While a significant portion of the off-campus/online student fees are routed to Extended Campus, the on-campus student fee supports other services, such as athletics, the Student Center and the Saluki Express.

If all 20,000 credit hours taken online by on-campus students are billed through the on-campus fee, it could represent a loss of over $1 million to Extended Campus, and an even bigger funding bump for the other campus services, the source said.

“This could cut revenue we need for the development of new online courses and programs.
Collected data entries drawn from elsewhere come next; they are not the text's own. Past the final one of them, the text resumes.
-- ==== Sys2Proof/Machine/Bus.lean ====
section
/-! DEFINITION. The fields of a set-up register under a write (R14 to R19, R434): which the role may write, and which copies
take them. -/

namespace Sys2Proof.Machine

/-- The indices of a distance into an array of the given dimensions (count, stride), outermost first. -/
def dimIdx : List (Nat × Nat) → Nat → Option (List Nat)
  | [], d => if d = 0 then some [] else none
  | (c, st) :: ds, d => if d / st < c then (dimIdx ds (d % st)).map (fun l => (d / st) :: l) else none

/-- The register row of an offset, with its indices. -/
def rowAt (a : Nat) : Option (RegRow × List Nat) :=
  (regPageOf a).findSome? (fun r => if r.base ≤ a then (dimIdx r.dims (a - r.base)).map (fun l => (r, l)) else none)

/-- The wheel tracker's registers go with the crank front-end, those of a cam input with the input (Table 18.2), and the
slur link's with the part (Table 0.1). -/
def State.blockThere (s : State) (a : Nat) : Bool :=
  if R.WHL_CAMCFG 0 ≤ a ∧ a < R.WHL_CAMREF then s.camUsable ((a - R.WHL_CAMCFG 0) / 4)
  else if R.WHL_CAM_ANG 0 0 ≤ a ∧ a < R.WHL_ACLK_CTRL then s.camUsable ((a - R.WHL_CAM_ANG 0 0) / 64)
  else if R.WHL_CTRL ≤ a ∧ a < R.WHL_ACLK_CTRL then s.crankUsable
  else if R.SET_CFG ≤ a ∧ a < 0x6800 then s.part.slur
  else true

/-- Bits [w - 1 : 0] of each of n fields of w bits whose unit passes a test. -/
def unitBits (n w : Nat) (p : Nat → Bool) : Nat := ((upTo n).map (fun i => if p i then (2 ^ w - 1) * 2 ^ (w * i) else 0)).sum

/-- The bits of a word whose units are there, in the registers that hold one field for each guardian, bank or converter (R3, R7); VR is a bit of
CAM0 alone (R63). -/
def State.bitsThere (s : State) (a : Nat) : Nat :=
  if a = R.CMP_HYSGFT ∨ a = R.CMP_HYSGREV then unitBits 8 3 s.grdUsable
  else if R.INK_BKRAIL 0 ≤ a ∧ a ≤ R.INK_BKRAIL 2 then
    unitBits 8 4 (fun i => decide (2 * (a - R.INK_BKRAIL 0) + i < s.part.banks))
  else if a = R.ADC_CTRL then unitBits 6 1 s.convUsable * 257
  else if R.WHL_CAMCFG 1 ≤ a ∧ a ≤ R.WHL_CAMCFG 3 then 2 ^ 32 - 1 - 2
  else 2 ^ 32 - 1

/-- The register of an offset exists and its unit is there (R3, R7); an installer's field of an absent unit is not. -/
def State.rowThere (s : State) (a : Nat) : Option RegRow :=
  match rowAt a with
  | some (r, l) =>
    if s.unitThere r.unit (l.headD 0) && s.blockThere a then some { r with i := r.i &&& s.bitsThere a } else none
  | none => none

/-- R14, R15, R428: the role of an access, by rank; a maker field takes only accesses in MAINT. -/
def State.mayMaker (s : State) (role : Nat) : Bool := decide (2 ≤ role) && s.sys.mode == .maint

/-- The index registers of R434: live only, whatever their suffix. -/
def indexReg (a : Nat) : Bool :=
  a == R.WHL_TERR_IDX || a == R.INK_PTAB_IDX || a == R.SYS_FBIDX || a == R.ACC_IDX || (upTo 8).any (fun n => a == R.NIB_SIDX n)

/-- R15: the write refuses at least one field of the row: it would change an installer's field, in the copy that the write
reaches, or it writes 1 to a write-only bit, without the role. A maker field written outside MAINT counts as refused too: R428
forbids the write, and that SEC_ROLE_DENY counts it is the model's choice (log entry 40). -/
def refuses (s : State) (r : RegRow) (a role : Nat) (v : Word) : Bool :=
  (decide (role < 1)
      && (((v ^^^ (if indexReg a then s.word a else s.shadowWord a)).toNat &&& r.i) != 0 || (v.toNat &&& r.woI) != 0))
    || (!s.mayMaker role && (v.toNat &&& r.woM) != 0)

/-- A write of the fields of row r at offset a (R434): operator fields reach the live copy, and with an Image reset the
shadow copy too; installer fields reach the shadow copy; W1C bits clear in the live copy, but for those that the device has set
in the same fabric cycle (R16). What an MQ command has written in that cycle stands (R297). -/
def State.rowWrite (r : RegRow) (p : Port) (a : Nat) (v : Word) (s : State) : State :=
  let role := s.roleOf p
  let imask := if 1 ≤ role then r.i else 0
  let imask := imask - (imask &&& s.mqBits a)
  let omask := r.o - (r.o &&& s.mqBits a)
  let live := mergeMask (if indexReg a then omask ||| imask else omask) (s.word a) v
  let gone := v.toNat &&& r.w1c
  let gone := gone - (gone &&& (s.newBits a).toNat)
  let live := Word.ofN (live.toNat - (live.toNat &&& gone))
  let smask := if indexReg a then 0 else imask ||| (omask &&& r.img)
  let shadow := mergeMask smask (s.shadowWord a) v
  let deny := refuses s r a role v
  let s := (s.noteHost a).putWord a live
  let s := if smask = 0 then s else (s.putShadow a shadow).markDirty a role
  if deny then s.deny p else s

/-- A field write at an offset; an offset that no register has, or whose unit is absent, ignores it (R262, R3). -/
def State.fieldsWrite (p : Port) (a : Nat) (v : Word) (s : State) : State :=
  match s.rowThere a with
  | some r => s.rowWrite r p a v
  | none => s

/-- A write that reaches the register at offset a, followed by the effect of its write-only fields where its unit is
there: the shared way of the write commands. -/
def State.busWrite (s : State) (p : Port) (a : Nat) (v : Word) (f : State → State) : State :=
  s.onWrite p (fun s => if (s.rowThere a).isSome then f (s.fieldsWrite p a v) else s)

/-- The port's role may write an installer's write-only field. -/
def State.isInstaller (s : State) (p : Port) : Bool := decide (1 ≤ s.roleOf p)

/-- The port's role may write a maker's field. -/
def State.isMaker (s : State) (p : Port) : Bool := s.mayMaker (s.roleOf p)

end Sys2Proof.Machine
end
We have been a very successful unit, a cash cow for the university,” the source said.

Meanwhile, some are doubtful that on-campus students will continue to enroll in online courses at the same rates, the source added.

“Now, you can go anywhere and take an online course for less than what you can on campus,” the source said. “Students will change their behavior.”
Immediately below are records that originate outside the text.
/-- Every thread and every LOG output ends, and every gate of the drive stage is low (R27, R28, R408). -/
def State.killAll (f : Event → Event) (s : State) : State :=
  let s : State := s.killBanks (fun _ => true) f
  let s : State := (upTo 96).foldl (fun (s : State) n => s.killLog n false f) s
  let s : State := { s with edges := [], sch := { s.sch with chans := s.sch.chans.map (fun c => { c with gl := false, modeHeld := none }) },
                                banks := s.banks.map (fun b => { b with ghv := false, ghb := false }) }
  { s with quads := s.quads.map (fun q => { q with pulsing := false, gbc := false }) }

/-- The thread that runs on a channel. -/
def State.threadOf (s : State) (n : Nat) : Option Nat :=
  let k0 := s.thread (n / 4) 0; let k1 := s.thread (n / 4) 1
  if k0.run && k0.ch == n then some 0 else if k1.run && k1.ch == n then some 1 else none

/-- Channel n stops being usable (R8): its stored events leave with ABSENT and its running phrase ends. -/
def State.chGone (n : Nat) (s : State) : State :=
  let s : State := (upTo 2).foldl (fun (s : State) t =>
    if (s.thread (n / 4) t).run && (s.thread (n / 4) t).ch == n then s.killThread (n / 4) t (markCause Code.absent) else s) s
  let s := s.killLog n false (markCause Code.absent)
  (s.sch.store.filter (fun e => e.ch == n && e.unstarted)).foldl (fun (s : State) e => s.refuse e Code.absent) s

/-- R169: a target is held by the phrases of quadrant q. -/
def State.phraseHolds (s : State) (q t : Nat) : Bool :=
  s.flag (accEn t) && s.get (accWsrc t) == 0 && s.get (accQuad t) == q

end Sys2Proof.Machine
end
Goldsmith said the university does not expect the $44.40-per-credit-hour fee increase to drive on-campus students away from online courses.

“We do not anticipate that this will have a significant impact in on-campus vs. online courses,” she said. “The revenue not going to Extended Campus ... will go to other campus units to help provide a variety of services and opportunities and opportunities for on-campus students.”

Tuition for on-campus and online courses will remain stable at $321.25 per credit hour, putting the total mandatory tuition and fees per credit hour for on-campus students at $441.25, before financial aid.

That rate remains competitive with other area institutions.

Total tuition and fees for a full-time undergraduate student taking 15 credit hours at SIUC will be $14,904 this year, before financial aid.

The same student would pay $14,832 at Illinois State University, $13,830 as an out-of-state resident attending Southeast Missouri State University, and about $15,000 to $18,000 at the University of Illinois at Chicago, depending on the degree program.

About 87% of incoming students received financial aid at SIUC last year, cutting into the sticker price, and aid packages averaged over $15,000, during the 2017-2018 school year, according to university data.

The board will consider the proposed fee change at its Thursday meeting, which is on the campus of Southern Illinois University Edwardsville.

It will also consider a proposal to offer in-state tuition rates to out-of-state graduate students at SIUC if they are SIUC alumni or enroll in an accelerated master's degree program.